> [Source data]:
.....

-- ==== Sys2Proof/Machine/LaunchSys.lean ====
section
/-!
DEFINITION. Commands of the launch table and the pin stage: commit points, the sense path, releases and cancels, pin enabling,
background recalibration, the entry snapshot, and the overlay messages (R70–R75, R90–R95, R100–R103).
-/
namespace Sys2Proof.Machine

/-! ## Commit points -/

/-- R47, R78: the second instant of a pulse reaches its commit point; a late one ends the pulse at once. -/
def Dev.commitPulse (d : Dev) (n h : Nat) : Dev :=
  if !d.commits then d else
  d.onPin n (fun p => { p with ends := p.ends.map (fun x =>
    match x.at_ with
    | some a =>
      if x.handle == h && !x.committed && decide (a - d.horizon x.brg + d.brgDelay x.brg ≤ d.now) then
        { x with committed := true, at_ := some (clampEnd x.start (if a < d.now then d.now else a)) }
      else x
    | none => x) })

/-- R94 step 2: a participant's copy of another chip's overlay entry reaches its commit point. -/
def Dev.commitPart (d : Dev) (chip h : Nat) : Dev :=
  match d.ovlPart chip h with
  | none => d
  | some p =>
    match p.pred with
    | none => d
    | some q => if !p.answered && d.commits && decide (d.commitPoint p.image q ≤ d.now) && chip ≠ d.fry.flo.ownId then d.answerPart chip h q.at_ else d

/-- R71: something reaches its commit point. -/
def Dev.launchCommit (d : Dev) (r : CommitRef) : Dev :=
  match r with
  | .entry h => (d.maybeCommit h).runDue
  | .pulse n h => d.commitPulse n h
  | .part c h => d.commitPart c h

/-- R70, R83: the launched frame of a committed entry is built and sealed, 400 ns before its instant or at commit. -/
def Dev.frameSeal (d : Dev) (h : Nat) : Dev :=
  match d.entry h with
  | some e =>
    if e.state = .committed && e.image.isFrame && !e.sealed && decide (e.instant - 400 * ns ≤ d.now) then
      d.setEntry h { e with sealed := true, sealClaim := d.fry.twin.claim }
    else d
  | none => d

/-- R71, R86: LATE_TOL passes for an entry that waits for a sample, or for work that a cause still blocks. -/
def Dev.lateTolPassed (d : Dev) (h : Nat) : Dev :=
  match d.entry h with
  | none => d
  | some e =>
    if d.now ≤ e.instant + e.image.lateTol then d
    else if e.state = .atSample then (d.late h).runDue
    else if e.blocked && !e.image.isPin && !(e.image.isFrame && d.flt.hold) &&
        (!bitOf e.flags flLate || (bitOf e.flags flReleased && e.image.late = .hold)) then
      match e.image.late with
      | .launch => (d.bump Od.lch_LATE_COUNT 0).setEntry h (e.flag flLate)
      | _ => d.late h
    else d

/-! ## Release and cancel (R74, R75) -/

/-- R74: a HELD entry acts at once. The scheduled instant of a posting that is released is the release (log entry 137). -/
def Dev.releaseEntry (d : Dev) (h : Nat) : Dev :=
  match d.entry h with
  | none => d
  | some e =>
    if (d.item e.item).any d.held then d.emit (.writeStatus 9)
    else if e.state ≠ .held then d
    else
      let e1 := (e.flag flLate).flag flReleased
      if e.image.isOverlay then d.relaunchOverlay h e1
      else (d.commitAt h { e1 with committedAt := d.now } d.now e.unc).runDue

/-- R74, R75: an uncommitted or held entry ends CANCELLED. -/
def Dev.cancelEntry (d : Dev) (h : Nat) : Dev :=
  match d.entry h with
  | none => d
  | some e =>
    if (d.item e.item).any d.held then d.emit (.writeStatus 9)
    else if e.state.isCommitted then d else (d.delPart d.fry.flo.ownId h).endEntry h .cancelled 0x2E

/-! ## Pins (R90–R92, R648) -/

/-- The entries of a pin. -/
def Dev.pinEntries (d : Dev) (n : Nat) : List (Nat × Entry) :=
  d.lch.entries.filter (fun e => !e.2.standbyDone && (match e.2.image.target with
    | .pin m _ _ _ => m == n
    | _ => false))

/-- R90: a pin as it is enabled from OFF. -/
def Pin.idle (p : Pin) (level : Bool) : Pin :=
  { p with state := .on, base := level, pulses := 0, ends := [], frozen := none, idleDue := false }

/-- R90: ENABLE is written ON. Under hold outputs the pin changes at the release (R648). -/
def Dev.pinEnable (d : Dev) (n : Nat) : Dev :=
  let p := d.pin n
  if !d.admitsWork then d.emit (.writeStatus 9)
  else match p.state with
  | .off =>
    if d.flt.hold then d.setPin n { p with state := .on, ends := [], frozen := some .highZ, idleDue := true }
    else d.drivePins (d.setPin n (p.idle (d.cfgB Od.pin_IDLE_LEVEL n)))
  | _ => d.setPin n { p with state := .on }

/-- R90: a write of ON, which the object keeps where it is admitted. -/
def Dev.pinEnableWrite (d : Dev) (n : Nat) : Dev := if d.admitsWork then (d.set Od.pin_ENABLE n 1).pinEnable n else d.pinEnable n

/-- R90: ENABLE is written OFF. Restored entries under RESTORE_HOLD stay as they are (R145). -/
def Dev.pinDisable (d : Dev) (n : Nat) : Dev :=
  let p := d.pin n
  match p.state with
  | .off => d
  | _ =>
    if d.cfg Od.pin_DISABLE_MODE n = 0 then d.setPin n { p with state := .draining }
    else
      ((d.pinEntries n).filter (fun e => !e.2.state.isCommitted && !(d.item e.2.item).any d.held)).foldl (fun x e => x.endEntry e.1 .cancelled 0x2F)
        (d.setPin n { p with state := .cancelling })

/-- R90, R648: a disabled pin with no entry and no pulse end left enters OFF. -/
def Dev.pinDrainDone (d : Dev) (n : Nat) : Dev :=
  let p := d.pin n
  if (p.state = .draining || p.state = .cancelling) && (d.pinEntries n).isEmpty && p.ends.isEmpty then
    d.drivePins (d.setPin n { p with state := .off, frozen := none, idleDue := false })
  else d

/-- R92: whether an edge of a pin is due within a time. -/
def Dev.edgeDue (d : Dev) (n : Nat) (within : Ticks) : Bool :=
  let p := d.pin n
  !p.ends.isEmpty || (d.pinEntries n).any (fun e =>
    match e.2.state with
    | .atSample => true
    | .committed => decide (e.2.instant ≤ d.now + within)
    | .predicted => match e.2.pred with
      | some q => decide (q.at_ ≤ d.now + within)
      | none => false
    | _ => false)

/-- R92: a running measurement is abandoned once an edge of its pin is due within 2 µs. -/
def Dev.abandonRecals (d : Dev) : Dev :=
  if d.lch.pins.all (fun e => e.2.recal.isNone) then d
  else { d with lch.pins := d.lch.pins.mapVals (fun n p => if p.recal.isSome && d.edgeDue n (2 * us) then { p with recal := none } else p) }

/-- R92: a replica measurement starts on an idle pin. -/
def Dev.pinRecalCheck (d : Dev) (n : Nat) : Dev :=
  let p := d.pin n
  let idle := match p.lastEdge with
    | some t => decide (t + 100 * us ≤ d.now)
    | none => true
  if p.state ≠ .off && d.cfgB Od.pcl_RECAL_ENABLE n && idle && !d.edgeDue n (20 * us) then d.setPin n { p with recal := some d.now }
  else d

/-- R92: a completed measurement is written into the current bin; one that an edge overtook is abandoned. -/
def Dev.pinRecalDone (d : Dev) (n : Nat) (rise fall temp : Int) : Dev :=
  let p := d.pin n
  match p.recal with
  | none => d
  | some s =>
    let moved := match p.lastEdge with
      | some t => decide (s < t)
      | none => false
    let d1 := d.setPin n { p with recal := none }
    if moved || d.edgeDue n (2 * us) then d1
    else
      let b := d.pwr.bin
      (((d1.setAt Od.pcl_RISE b n rise).setAt Od.pcl_FALL b n fall).setAt Od.pcl_BIN_TEMP b n temp).set Od.pcl_VALID n
        (setBit (d.cfgN Od.pcl_VALID n) b)

/-- R91: the sense result of a pin's oldest outstanding edge: the measured instant, or none. -/
def Dev.pinSense (d : Dev) (n : Nat) (measured : Option Ticks) : Dev :=
  let p := d.pin n
  match p.sense with
  | [] => d
  | w :: rest =>
    let d1 := d.setPin n { p with sense := rest }
    let seen := match measured with
      | some m => decide (m - w.sched ≤ 10 * ns) && decide (w.sched - m ≤ 10 * ns)
      | none => false
    match seen, measured with
    | true, some m =>
      let dev := m - w.sched
      let mag : Int := if dev < 0 then -dev else dev
      let d2 : Dev := match w.handle with
        | some h => d1.onEntry h (fun e => if e.standbyDone then { e with seen := some m } else e)
        | none => d1
      if !d.cfgB Od.pin_SENSE_ENABLE n || !d.holdsClaim then d2
      else
        let d3 := (d2.set Od.pst_LAST_DEV n dev).set Od.pst_MAX_ABS_DEV n (max (d.cfg Od.pst_MAX_ABS_DEV n) mag)
        let big := decide (d.cfg Od.pin_SENSE_LIMIT n < mag)
        let d4 : Dev := if big then
            let d5 := (d3.bump Od.pst_DEVIATIONS n).raise 16 0xC8 n [dev]
            match w.handle, w.isEnd with
            | some h, false => d5.onEntry h (fun e => e.flag flSense)
            | _, _ => d5
          else d3
        match w.handle, w.isEnd with
        | some h, false => match d4.entry h with
          | some e => if e.senseDue then d4.confirmEntry h else d4
          | none => d4
        | _, _ => d4
    | _, _ =>
      if !d.cfgB Od.pin_SENSE_ENABLE n || !d.holdsClaim then d1
      else
        let d2 := (d1.bump Od.pst_MISSES n).raise 16 0xC9 n
        match w.handle, w.isEnd with
        | some h, false => match d2.entry h with
          | some e => if e.senseDue then d2.endEntry h .failed 0x2D else d2
          | none => d2
        | _, _ => d2

/-- R100–R103: a coherent snapshot of an entry. -/
def Dev.entrySel (d : Dev) (h : Nat) : Dev :=
  let snap : EntrySnap := match d.entry h with
    | none => {}
    | some e =>
      let (t, u) : Ticks × Ticks := match e.state, e.pred with
        | .predicted, some p => (p.at_, d.commitUnc e.image p)
        | .waiting, _ => (0, 0)
        | .unarmed, _ => (0, 0)
        | .held, _ => (0, e.unc)
        | _, _ => (e.instant, e.unc)
      { state := e.state.code, flags := e.flags, instant := t, unc := u }
  { d with lch.snap := snap }

/-! ## Overlay messages (R94, R95) -/

/-- R94 step 1: a PREPARE reaches this chip; its flotilla's master forwards it. -/
def Dev.overlayPrepare (d : Dev) (chip h : Nat) (i0 : EntryImage) : Dev :=
  let i := d.resolveImage i0
  let d1 := d.joinExchange chip h i (d.predictImage i)
  if d.isMaster then d1.openExchange chip h i else d1

/-- R94: the instant that an exchange is about: what this chip committed, else the first READY. -/
def Dev.exchangeInstant (d : Dev) (x : OvlExchange) : Option Ticks :=
  match (d.ovlPart x.chip x.handle).bind (fun p => p.l) with
  | some l => some l
  | none => x.answers.findSome? (fun a => match a.2 with
    | .ready l => some l
    | .refuse => none)

/-- R94 step 3, R95: what the answers decide. -/
def OvlExchange.verdict (x : OvlExchange) (l : Ticks) : OvlDecision :=
  if x.answers.any (fun a => decide (a.2 = .refuse)) then .abortRefused
  else if x.members.all (fun m => x.answers.any (fun a => a.1 == m && decide (a.2 = .ready l))) then .commit
  else .abortMissing

/-- R272: what is decided about a chart switch; who asked for it is answered. -/
def Dev.switchDecided (d : Dev) (p : OvlPart) (dec : OvlDecision) : Dev :=
  let d1 := d.delPart p.chip p.handle
  match d.obj.switch with
  | none => d1
  | some c =>
    let tell (y : Dev) (status : Nat) : Dev := match c.asker with
      | some (req, id) => y.respond req 6 id (oapOne status)
      | none => y
    match dec, p.l with
    | .commit, some l =>
      let d2 := tell { d1 with obj.switch := some { c with instant := l, committed := true, asker := none } } 0
      if l < d.now then d2.raise 23 0x122 0 [(p.handle : Int)] else d2
    | .commit, none => d
    | _, _ => tell { d1 with obj.switch := none } 22

/-- R94 step 4: the master of the twin's flotilla hands a decision on to its own chips. -/
def Dev.passDecision (d : Dev) (chip h : Nat) (dec : OvlDecision) : Dev :=
  match d.lch.masterEx.find? (fun x => x.chip == chip && x.handle == h && decide (16 ≤ chip)) with
  | none => d
  | some x =>
    (x.members.filter (fun m => m ≠ d.fry.flo.ownId)).foldl (fun e m => e.sendOvl m (.decide chip h dec))
      { d with lch.masterEx := d.lch.masterEx.filter (fun y => !(y.chip == chip && y.handle == h)) }

/-- R94 step 4, R95: a decision reaches this chip. -/
def Dev.decisionReceive (d0 : Dev) (chip h : Nat) (dec : OvlDecision) : Dev :=
  let d := d0.passDecision chip h dec
  match d.ovlPart chip h with
  | none => d
  | some p =>
    let own := chip = d.fry.flo.ownId && !d.isStandby
    if (match p.image.target with
      | .overlay _ 0 _ => true
      | _ => false) then d.switchDecided p dec
    else
    match dec with
    | .commit =>
      match p.l with
      | none => d
      | some l =>
        if l < d.now then (d.switchPart p true).raise 23 0x122 0 [(h : Int)]
        else (d.onPart chip h (fun q => { q with decision := some .commit })).runDue
    | .abortRefused =>
      let d1 := d.delPart chip h
      if own then d1.endEntry h .failed 0x2B else d1
    | .abortMissing =>
      let d1 := d.delPart chip h
      if own && !(d.entry h).any (fun e => decide (e.state = .unarmed)) then d1.late h else d1

/-- R94 step 3: the master decides, from L - OVL_DECIDE on. -/
def Dev.overlayDecide (d : Dev) (chip h : Nat) : Dev :=
  match d.lch.masterEx.find? (fun x => x.chip == chip && x.handle == h && x.decided.isNone) with
  | none => d
  | some x =>
    match d.exchangeInstant x with
    | none => d
    | some l =>
      if !d.isMaster || decide (16 ≤ chip) || decide (d.now < l - d.cfg Od.lch_OVL_DECIDE 0) then d
      else
        let v := x.verdict l
        let d1 := { d with lch.masterEx := d.lch.masterEx.filter (fun y => !(y.chip == chip && y.handle == h)) }
        let d2 := (x.members.filter (fun m => m ≠ d.fry.flo.ownId)).foldl (fun e m => e.sendOvl m (.decide chip h v)) d1
        d2.decisionReceive chip h v

end Sys2Proof.Machine
end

.....

> [BRIEF]:
Your answer must consist solely of the lines from the top of the entries above through the line containing "match p.pred with", copied exactly, both ends included.

> [SOLUTION FOR THIS EXERCISE]:
-- ==== Sys2Proof/Machine/LaunchSys.lean ====
section
/-!
DEFINITION. Commands of the launch table and the pin stage: commit points, the sense path, releases and cancels, pin enabling,
background recalibration, the entry snapshot, and the overlay messages (R70–R75, R90–R95, R100–R103).
-/
namespace Sys2Proof.Machine

/-! ## Commit points -/

/-- R47, R78: the second instant of a pulse reaches its commit point; a late one ends the pulse at once. -/
def Dev.commitPulse (d : Dev) (n h : Nat) : Dev :=
  if !d.commits then d else
  d.onPin n (fun p => { p with ends := p.ends.map (fun x =>
    match x.at_ with
    | some a =>
      if x.handle == h && !x.committed && decide (a - d.horizon x.brg + d.brgDelay x.brg ≤ d.now) then
        { x with committed := true, at_ := some (clampEnd x.start (if a < d.now then d.now else a)) }
      else x
    | none => x) })

/-- R94 step 2: a participant's copy of another chip's overlay entry reaches its commit point. -/
def Dev.commitPart (d : Dev) (chip h : Nat) : Dev :=
  match d.ovlPart chip h with
  | none => d
  | some p =>
    match p.pred with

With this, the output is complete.